Saturday, March 2, 2013

Not-A-Poll: Best Tasmanian Premier of the Last 30 Years: The Verdict

Federal note: I've updated my piece on Lilley following a new poll; see Silly Lilleys: Is Wayne Swan Losing His Seat?

 Note on WA election: I don't expect to be covering the WA state election on the night because of other commitments on the same weekend, and I don't have much to say about it except that I concur with the general judgement that the incumbent government is extremely likely to be re-elected, probably easily.  I recommend those interested head directly to The Poll Bludger.  I may have follow-up analysis of Upper House seats however, and sporadic comments on Twitter (@kevinbonham).

 The opt-in "Not-A-Poll" of reader opinions on the best Tasmanian Premier of the last 30 years has just finished after running through February with 150 votes received.  Huge thanks to all who voted; it has been a fun and I hope worthwhile exercise. 

Origin of the concept

I was inspired provoked to run this Not-A-Poll and write up the outcomes by the mainstream "reporting" of the Galaxy "best prime minister in Australia in the last 25 years" poll released in late January.  That was a credible formal opinion poll based on the views of 1000 respondents, but many of the writeups were abysmal.  The figures for that poll, as originally published in The Mercury, can be seen here.  John Howard topped the poll with 35% of votes, or 44% once uncommitted voters are excluded, but that was no call for nonsense such as:

"Australians overwhelmingly rate John Howard as the country's best prime minister of the past quarter century - and Julia Gillard the worst - in a new poll." (Gemma Jones, The Mercury, Jan 25).

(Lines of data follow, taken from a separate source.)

-- ==== Sys2Proof/Syntax.lean ====
section
/-! DEFINITION. The commands the block takes (spec/opcode_table.json), one constructor per row, with the operands the row
needs: what comes from outside the device. A row that reads an opcode's capsule takes the capsule; a row that receives a
message takes the message; a row that names an end, port, die or unit takes its number. -/
namespace Sys2Proof
open Sys2Proof.Machine
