/-- ARM (R88): settings sampled, contents emptied, DWR and DRD cleared. In Z1 the buffer enters ARMED and its EPOCH record waits for Z0 (R93); the
GAP record of cause GATED then carries the instant of ARM, since the buffer had nothing to record at the entry to Z1 (DESIGN CHOICE, log
entry 112). -/
def State.trcArm (s : State) (n : Nat) : State :=
  if (s.trcBuf n).state ≠ .idle ∨ s.rd ZX_TRC_CFG_MODE n = 0 then s
  else
    let cfg := packFields ((Reg.fields .ZX_TRC_CFG).map (fun f => (f.lo, f.width, s.rd f n)))
    let b : TraceBuf := { state := .armed, cfg := cfg, mask := s.rd ZX_TRC_MASK_MASK n, gatedAt := if s.zx.pwr = 1 then some s.zxRc else none }
    let s := ((s.setTrc n b).wr ZX_TRC_DWR_DWR n 0).wr ZX_TRC_DRD_DRD n 0
    if s.zx.pwr = 1 then s else s.epochMark n

/-- RELEASE (R90). -/
def State.trcRelease (s : State) (n : Nat) : State :=
  let b := s.trcBuf n
  if b.state = .idle then s
  else if b.ring then (s.setTrc n b.toIdle).orphanBursts n
  else
    let x := b.flushQ
    (s.putTrc n (({ x.1 with state := .frozen, releasing := true } : TraceBuf).settle, x.2)).orphanBursts n

/-- Drained records leave the front of a buffer: a kept GAP record is closed, a release completes. -/
def State.trcFree (s : State) (n count : Nat) : State :=
  let b := s.trcBuf n
  let x := ({ b with recs := b.recs.drop count } : TraceBuf).closeGap
  s.putTrc n (x.1.settle, x.2)

/-! ## The epoch log (R102 to R106) -/

/-- A barrier stamp word (Table 3-10). -/
def barWord (x : Nat × Nat) : Nat := packFields [(60, 4, x.2), (8, 48, stampNs x.1), (0, 8, stampFrac x.1 / 256)]

/-- The bytes of an entry (Table 3-12). R19 says that the snapshot is stamped with the die address; the table has no field for it, and the entry
holds none (log entry 113). -/
def LogEntry.bytes (e : LogEntry) : Bytes :=
  let nctr := e.ctrs.length
  let w24 := packFields [(17, 15, nctr), (6, 11, e.stamps.length), (0, 1, b2n e.stepped), (1, 1, b2n e.stampsOvf)]
  let en := (List.range 2048).map (fun i => BitVec.ofNat 8 ((List.range 8).foldl (fun a j =>
    if (e.ctrs.find? (8 * i + j)).isSome then a + 2 ^ j else a) 0))
  let body := wordBytes [packFields [(48, 16, e.incarnation), (0, 48, e.epoch)], e.cNs, packFields [(48, 16, e.gen), (0, 32, e.grs.getD 0)], w24] ++
    leBytes 16 e.stopped ++ leBytes 16 e.stretched ++ wordBytes ((List.range 256).map (fun k => e.ls.getD k 0)) ++ en ++
    e.ctrs.flatMap (fun c => leBytes 4 c.2) ++ ((e.sns.getD []).flatMap (leBytes 4)) ++ e.stamps.flatMap (fun x => leBytes 8 (barWord x))
  padTo e.size body

/-- An entry is acknowledged. -/
def State.logAcked (s : State) (e : LogEntry) : Bool := s.flag ZX_LOG_ACKED_VALID && decide (e.epoch ≤ s.rd ZX_LOG_ACKED_EPOCH)

/-- Room for an entry of a size (R103): oldest first, each unacknowledged one freed being counted. -/
def State.logRoom (s : State) (size : Nat) : Nat → State
  | 0 => s
  | k + 1 =>
    if logUsed s.zx.log + size ≤ 2097152 then s
    else
      match s.zx.log with
      | [] => s
      | e :: t =>
        let evicted := !s.logAcked e
        let s1 := { s with zx := { s.zx with log := t, unsent := s.zx.unsent.filter (fun n => n ≠ e.epoch) } }
        let s2 := if evicted then (s1.ls 0x8F).irq ZX_IRQ_STS_LOG else s1
        s2.logRoom size k

/-- A change of the entry of an epoch. -/
def State.modEntry (s : State) (n : Nat) (f : LogEntry → LogEntry) : State :=
  { s with zx := { s.zx with log := s.zx.log.map (fun (e : LogEntry) => if e.epoch = n then f e else e) } }

def State.entry? (s : State) (n : Nat) : Option LogEntry := s.zx.log.find? (fun e => e.epoch = n)

/-- The oldest epoch not yet acknowledged in the log. -/
def State.oldestUnacked (s : State) : Option Nat := (s.zx.log.find? (fun e => !s.logAcked e)).map (·.epoch)

/-- A resend pass begins at an epoch; entries never sent go with it in ascending order (R105). -/
def State.startPass (s : State) (cursor : Nat) (floor : Option Nat) : State :=
  let c := s.zx.unsent.foldl min cursor
  { s with zx := { s.zx with pass := some (c, floor) } }

/-- A completed retrain sends every unacknowledged entry again; a running pass restarts from the oldest (Table 3-14). -/
def State.resendUnacked (s : State) : State :=
  match s.oldestUnacked with
  | none => s
  | some n => s.startPass n (s.zx.pass.bind (·.2))

/-- LOG_RESEND from F: a running pass restarts from F when F is below its next epoch. -/
def State.resendFrom (s : State) (f : Nat) : State :=
  match s.zx.pass with
  | none => s.startPass f (some f)
  | some (c, fl) =>
    { s with zx := { s.zx with pass := some (min c f, some (match fl with | none => f | some g => min f g)) } }
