-- ==== Sys2Proof/Machine/Blaze.lean ====
section
/-! DEFINITION. Blaze words (R184 to R189) and the check units of ZX40 (R192 to R200). Unit u of ZX40 has register index u, unit u of
BX64 index 16 + u. -/
namespace Sys2Proof.Machine

/-! ## The Blaze word -/

/-- WCRC over bits [63:8] of a word (R187). -/
def wcrc (w : Nat) : Nat := crcGen 8 0x2F 0xFF false false 0xFF ((leBytes 8 w).drop 1)

/-- CHECK as a unit's configuration gives it (R186), folding as asked. -/
def State.blzCheck (s : State) (u : Nat) (data : Bytes) (addr seq : Nat) (addrFold seqFold : Bool) : Nat :=
  let msg := data ++ (if addrFold then leBytes 8 addr else []) ++ (if seqFold then leBytes 4 seq else [])
  crcGen (if s.flag BLZ_CFG_WIDTH16 u then 16 else 32) (s.rd BLZ_POLY_POLY u) (s.rd BLZ_POLY_INIT u) (s.flag BLZ_CFG_REFIN u)
    (s.flag BLZ_CFG_REFOUT u) (s.rd BLZ_XOROUT_XOROUT u % 2 ^ (if s.flag BLZ_CFG_WIDTH16 u then 16 else 32)) msg

/-- The word a unit forms (Table 7-1): the unit's fold bits and a FMT byte ([7:4] FMT, [3] SCALED, [2] COMPRESSED). -/
def State.blzForm (s : State) (u : Nat) (data : Bytes) (addr seq fmt : Nat) : Nat :=
  let af := s.flag BLZ_CFG_ADDR_FOLD u
  let sf := s.flag BLZ_CFG_SEQ_FOLD u
  let w := packFields [(32, 32, s.blzCheck u data addr seq af sf), (16, 16, seq), (12, 4, bits fmt 7 4), (11, 1, bits fmt 3 3),
    (10, 1, bits fmt 2 2), (9, 1, b2n af), (8, 1, b2n sf)]
  w + wcrc w

/-- Outcomes of Table 7-3, and CHECK_CORRUPT's own code. -/
def blzReported : Nat := 0
def blzOk : Nat := 1
def blzMismatch : Nat := 2
def blzStale : Nat := 3
def blzCorrupt : Nat := 4
def blzUnverified : Nat := 5
def blzMalformed : Nat := 6
def blzUnpoisoned : Nat := 7

/-- The outcome of a block with its word (R189). -/
def State.blzJudge (s : State) (u : Nat) (data : Bytes) (addr seq word : Nat) : Nat :=
  if wcrc word ≠ word % 256 then blzCorrupt
  else if bits word 31 16 ≠ seq % 65536 then blzStale
  else if s.blzCheck u data addr seq (bitAt word 9) (bitAt word 8) ≠ bits word 63 32 then blzMismatch
  else blzOk

/-- FMT 0xF, or SCALED with a format other than 0x5 to 0x9 (R185): counted, and untyped at the commit gate. -/
def blzUntyped (word : Nat) : Bool :=
  bits word 15 12 = 0xF || (bitAt word 11 && !(decide (5 ≤ bits word 15 12) && decide (bits word 15 12 ≤ 9)))

/-- The counters of a unit for an outcome (Table 7-11). -/
def State.blzCount (s : State) (u outcome : Nat) : State :=
  let s := if outcome ≤ 4 then s.bump BLZ_CNT0_CHECKED u else s
  match outcome with
  | 2 => s.bump BLZ_CNT0_MISMATCH u
  | 3 => s.bump BLZ_CNT1_STALE u
  | 4 => s.bump BLZ_CNT1_CORRUPT u
  | 5 => s.bump BLZ_CNT1_UNVERIFIED u
  | 6 => s.bump BLZ_CNT1_MALFORMED u
  | _ => s

/-- LAST of a unit (Table 7-12). -/
def State.blzLast (s : State) (u outcome addr tag : Nat) : State :=
  if outcome ≤ 1 then s
  else (((s.wr BLZ_LAST_ADDR u (addr / 256)).wr BLZ_LAST_OUTCOME u outcome).wr BLZ_LAST_VALID u 1).wr BLZ_LAST_TAG u tag

/-- The block size of a unit. -/
def State.blzSize (s : State) (u : Nat) : Nat := 256 * 2 ^ min 8 (s.rd BLZ_CFG_BLOCK u)

/-! ## Reports of ZX40 (R199) -/

/-- OUTCOME of a report entry. -/
def BlzReport.outcome (r : BlzReport) : Nat := bits r.w0 23 20

/-- The first OK or REPORTED entry leaves the queue. -/
def dropCalm : List BlzReport → List BlzReport
  | [] => []
  | r :: t => if r.outcome ≤ 1 then t else r :: dropCalm t

def State.blzReport (s : State) (u outcome addr tag word : Nat) : State :=
  let r : BlzReport := { w0 := packFields [(24, 40, addr / 256), (20, 4, outcome), (16, 4, u), (0, 16, tag)], w1 := word, epoch := s.zxEpoch }
  let q := s.zx.reports
  if q.length < 256 then { s with zx := { s.zx with reports := q ++ [r] } }
  else if 1 < outcome ∧ q.any (fun x => decide (x.outcome ≤ 1)) then { s with zx := { s.zx with reports := dropCalm q ++ [r] } }
  else s.bump ZX_BLZ_STS_REPORT_LOST

/-! ## Units of ZX40 (R193 to R198) -/

def State.blzUnit (s : State) (u : Nat) : BlzUnit := s.zx.blz.getD u {}

def State.setBlz (s : State) (u : Nat) (x : BlzUnit) : State := { s with zx := { s.zx with blz := s.zx.blz.set u x } }

def BlzBlock.addr (b : BlzBlock) : Nat := rdLe b.header 0 8
def BlzBlock.word (b : BlzBlock) : Nat := rdLe b.header 8 8
def BlzBlock.seq (b : BlzBlock) : Nat := rdLe b.header 16 4
def BlzBlock.tag (b : BlzBlock) : Nat := rdLe b.header 20 2

/-- A MALFORMED block is counted and reported, and the unit waits for the next header (R195). -/
def State.blzBad (s : State) (u : Nat) (b : BlzBlock) : State :=
  let s := s.setBlz u { s.blzUnit u with block := none, skip := true }
  ((s.blzCount u blzMalformed).blzLast u blzMalformed b.addr b.tag).blzReport u blzMalformed b.addr b.tag b.word

/-- One beat at a unit: its bytes and control lines. With EN = 0 only the block in progress takes beats (R200). -/
def State.blzBeat (s : State) (u : Nat) (bytes : Bytes) (ctl : Nat) : State :=
  let x := s.blzUnit u
  let head := bitAt ctl 1
  let last := bitAt ctl 2
  if ¬ bitAt ctl 0 ∨ (x.block.isNone ∧ ¬ s.flag BLZ_CFG_EN u) then s
  else if x.block.isNone ∧ x.skip ∧ ¬ head then s
  else
    let b := x.block.getD {}
    let s := s.setBlz u { x with skip := false }
    if bits ctl 7 4 ≠ 0 then s.blzBad u b
    else if head then
      let b' := { b with header := (b.header ++ bytes).take 32, represent := b.represent || bitAt ctl 3 }
      if b.data ≠ [] ∨ last then s.blzBad u b' else s.setBlz u { s.blzUnit u with block := some b' }
    else if b.header.length < 32 then s.blzBad u b
    else
      let b' := { b with data := b.data ++ bytes }
      let n := s.blzSize u
      if n < b'.data.length ∨ (last ∧ (b'.data.length ≠ n ∨ b.addr % n ≠ 0)) then s.blzBad u b'
      else if last then s.setBlz u { s.blzUnit u with block := none, ready := x.ready ++ [b'] }
      else s.setBlz u { s.blzUnit u with block := some b' }

/-- The refetch slot of a block, by address and TAG (R197). -/
def BlzUnit.slotOf (x : BlzUnit) (addr tag : Nat) : Option Nat :=
  (List.find? (fun (e : Nat × RefetchEntry) => e.2.addr == addr && e.2.tag == tag) x.refetch).map (·.1)

/-- A block becomes UNVERIFIED. -/
def State.blzUnverify (s : State) (u addr tag word : Nat) : State :=
  ((s.blzCount u blzUnverified).blzLast u blzUnverified addr tag).blzReport u blzUnverified addr tag word

/-- A condemned block (R198): poison requests, alarm, interrupt, trace trigger; the outcome reported. -/
def State.blzCondemn (s : State) (u outcome : Nat) (b : BlzBlock) : State :=
  let room := decide (s.zx.psnQ.length < 16)
  let poison := s.flag BLZ_CFG_POISON u
  let grans := (List.range (s.blzSize u / 64)).map (fun i => b.addr / 64 % 2 ^ 42 + i)
  let s := if poison then (if room then { s with zx := { s.zx with psnQ := s.zx.psnQ ++ [grans] } } else s.bump ZX_BLZ_STS_PSN_OVF) else s
  let out := if poison && !room then blzUnpoisoned else outcome
  let s := s.zxAlarm 2 u b.addr
  let s := if s.flag BLZ_CFG_IRQ_EN u then s.irq ZX_IRQ_STS_ALARM else s
  ((s.triggerSource 3).blzLast u out b.addr b.tag).blzReport u out b.addr b.tag b.word

/-- An injection at a unit's input (R205, R510), reported as a HEARTWOOD_REQ: bit arg of the word or of the block flipped while the injector has one left. -/
def State.blzInject (s : State) (u : Nat) (b : BlzBlock) : BlzBlock × State :=
  match s.zx.inj.find? u with
  | none => (b, s)
  | some (action, arg, left) =>
    let b' := if action = 2 then { b with header := flipBit b.header (64 + arg % 64) } else { b with data := flipBit b.data arg }
    let inj := if left ≤ 1 then s.zx.inj.erase u else s.zx.inj.set u (action, arg, left - 1)
    (b', ({ s with zx := { s.zx with inj := inj } }).zxAlarm 0x10 (0xFE00 + u) b.addr)

/-- BLAZE_CLASSIFY: unit u classifies the oldest block whose LAST beat has come, or forms its word (R196, R197). -/
def execBlazeClassify (u : Nat) (s : State) : Host.Outcome State Fault Refusal :=
  let x := s.blzUnit u
  match x.ready with
  | [] => done s
  | b0 :: rest =>
    let s := s.setBlz u { x with ready := rest }
    let (b, s) := s.blzInject u b0
    let x := s.blzUnit u
    if s.rd BLZ_CFG_MODE u = 1 then
      let fmt := rdLe b.header 22 1
      let w := s.blzForm u b.data b.addr b.seq fmt
      let s := if blzUntyped w then s.bump BLZ_CNT1_MALFORMED u else s
      done (((s.ls 0xB8).blzCount u blzReported).blzReport u blzReported b.addr b.tag w)
    else
      let slot := if b.represent then x.slotOf b.addr b.tag else none
      let s := match slot with
        | none => s
        | some k => s.setBlz u { x with refetch := x.refetch.erase k }
      let o := s.blzJudge u b.data b.addr b.seq b.word
      let s := if blzUntyped b.word then s.bump BLZ_CNT1_MALFORMED u else s
      let s := (s.ls 0xB8).blzCount u o
      if o = blzCorrupt then
        let s := s.ls 0xBA
        let free := (List.range 16).find? (fun k => ((s.blzUnit u).refetch.find? k).isNone)
        match slot, free with
        | none, some k =>
          let y := s.blzUnit u
          let s := s.setBlz u { y with refetch := y.refetch.set k { addr := b.addr, tag := b.tag, at_ := s.zxNs, word := b.word } }
          done ((s.blzLast u o b.addr b.tag).blzReport u o b.addr b.tag b.word)
        | _, _ => done (s.blzUnverify u b.addr b.tag b.word)
      else if o = blzOk then
        if s.rd BLZ_CFG_MODE u = 2 ∨ s.flag BLZ_CFG_REPORT_OK u ∨ b.represent then done (s.blzReport u o b.addr b.tag b.word) else done s
      else done ((s.ls 0xB9).blzCondemn u o b)

/-- A refetch entry of slot k becomes UNVERIFIED and leaves the list; its report carries the word presented (Table 7-5). -/
def State.blzExpire (s : State) (u k : Nat) : State :=
  let x := s.blzUnit u
  match x.refetch.find? k with
  | none => s
  | some e =>
    (s.setBlz u { x with refetch := x.refetch.erase k }).blzUnverify u e.addr e.tag e.word

/-- A block with the entry's address and TAG is being presented again: re-presentation wins over expiry and flush (Table 7-16). -/
def State.blzComing (s : State) (u : Nat) (e : RefetchEntry) : Bool :=
  let x := s.blzUnit u
  (x.block.toList ++ x.ready).any (fun b => b.represent && 32 ≤ b.header.length && b.addr = e.addr && b.tag = e.tag)

/-- BLAZE_REFETCH_TIMEOUT: entry k of unit u has not been re-presented within REFETCH_US. -/
def execBlazeRefetchTimeout (u k : Nat) (s : State) : Host.Outcome State Fault Refusal :=
  match (s.blzUnit u).refetch.find? k with
  | none => done s
  | some e =>
    if s.blzComing u e ∨ s.zxNs < e.at_ + max 1 (s.rd ZX_BLZ_CTRL_REFETCH_US) * 1000 then done s else done (s.blzExpire u k)

/-- BLZ_FLUSH_RF: FLUSH_RF of ZX_BLZ_u_CTRL written 1. -/
def execBlzFlushRf (u : Nat) (s : State) : Host.Outcome State Fault Refusal :=
  done ((List.range 16).foldl (fun s k =>
    match (s.blzUnit u).refetch.find? k with
    | none => s
    | some e => if s.blzComing u e then s else s.blzExpire u k) s)

/-- BLZ_CNT_CLR: CNT_CLR of ZX_BLZ_u_CTRL written 1. -/
def execBlzCntClr (u : Nat) (s : State) : Host.Outcome State Fault Refusal :=
  let s := (s.wr BLZ_CNT0_CHECKED u 0).wr BLZ_CNT0_MISMATCH u 0
  done ((((s.wr BLZ_CNT1_STALE u 0).wr BLZ_CNT1_CORRUPT u 0).wr BLZ_CNT1_UNVERIFIED u 0).wr BLZ_CNT1_MALFORMED u 0)

/-- A 64-bit write of CFG (which 0), POLY (1) or XOROUT (2) of a unit (R200): while EN is 1, one that changes any field other than EN is
refused. The value is stored as Table 7-9 says; the answer is false for PSLVERR. -/
def State.blzWrite (s : State) (u which v : Nat) : Bool × State :=
  let r : Reg := if which = 0 then .BLZ_CFG else if which = 1 then .BLZ_POLY else .BLZ_XOROUT
  let mode := if bits v 62 61 = 3 then 0 else bits v 62 61
  let v1 : Nat := if which = 0 then bitAt v 63 |> b2n |> fun e => e * 2 ^ 63 + mode * 2 ^ 61 + bits v 60 53 * 2 ^ 53 + min 8 (bits v 52 49) * 2 ^ 49 + v % 2 ^ 49
    else v % 2 ^ 64
  let old : Nat := s.readReg r u
  let known : Nat := packFields ((Reg.fields r).map (fun (f : Fld) => (f.lo, f.width, bits v1 f.hi f.lo)))
  let same : Bool := if which = 0 then known % 2 ^ 63 == old % 2 ^ 63 else known == old
  if s.flag BLZ_CFG_EN u && !same then (false, s) else (true, s.setReg r u v1)

/-- BLZ_CFG_WRITE: a write of CFG, POLY or XOROUT of ZX40's unit u over APB, or of a BX64 unit. -/
def execBlzCfgWrite (part : Part) (u which v : Nat) (s : State) : Host.Outcome State Fault Refusal :=
  let i := if part = .zx then u else 16 + u
  let r := s.blzWrite i which (v &&& Reg.mask (if which = 0 then .BLZ_CFG else if which = 1 then .BLZ_POLY else .BLZ_XOROUT) i)
  if part ≠ .zx then done r.2
  else if s.zx.inReset ∨ 2 ≤ s.zx.pwr then done s
  else if r.1 then done (r.2.emit (.apb 0 false))
  else done ((r.2.ls 0xCB).emit (.apb 0 true))

end Sys2Proof.Machine
end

In fact the poll suggests that most Australians do not rate John Howard as the country's best PM of this time (there is not even a non-overwhelming majority of decided voters doing so) and all the poll found was that Howard is the favourite of more voters than each of the other four.  Furthermore the poll did not even ask for opinions on who was the worst PM of this time, so to conclude that Gillard was the worst just because the least people thought she was the best is quite unwarranted.  Indeed, had the same sample been asked which of the five PMs had been the worst, Gillard probably would have topped it, but Howard would have scored highly on that question too.

The reason for Howard's large lead in the Galaxy poll is extremely obvious - he was the only Liberal.  While some voters picked a PM from the other major party, most stuck to party lines, resulting in the four Labor PMs racking up 45% of the vote between them compared to Howard's 35%.  Furthermore, the high undecided rate among Labor supporters (14% compared to 6% for Coalition supporters) most likely resulted from some of the Labor supporters being undecided which Labor PM they preferred the most, not from them being undecided between a Labor PM and Mr Howard.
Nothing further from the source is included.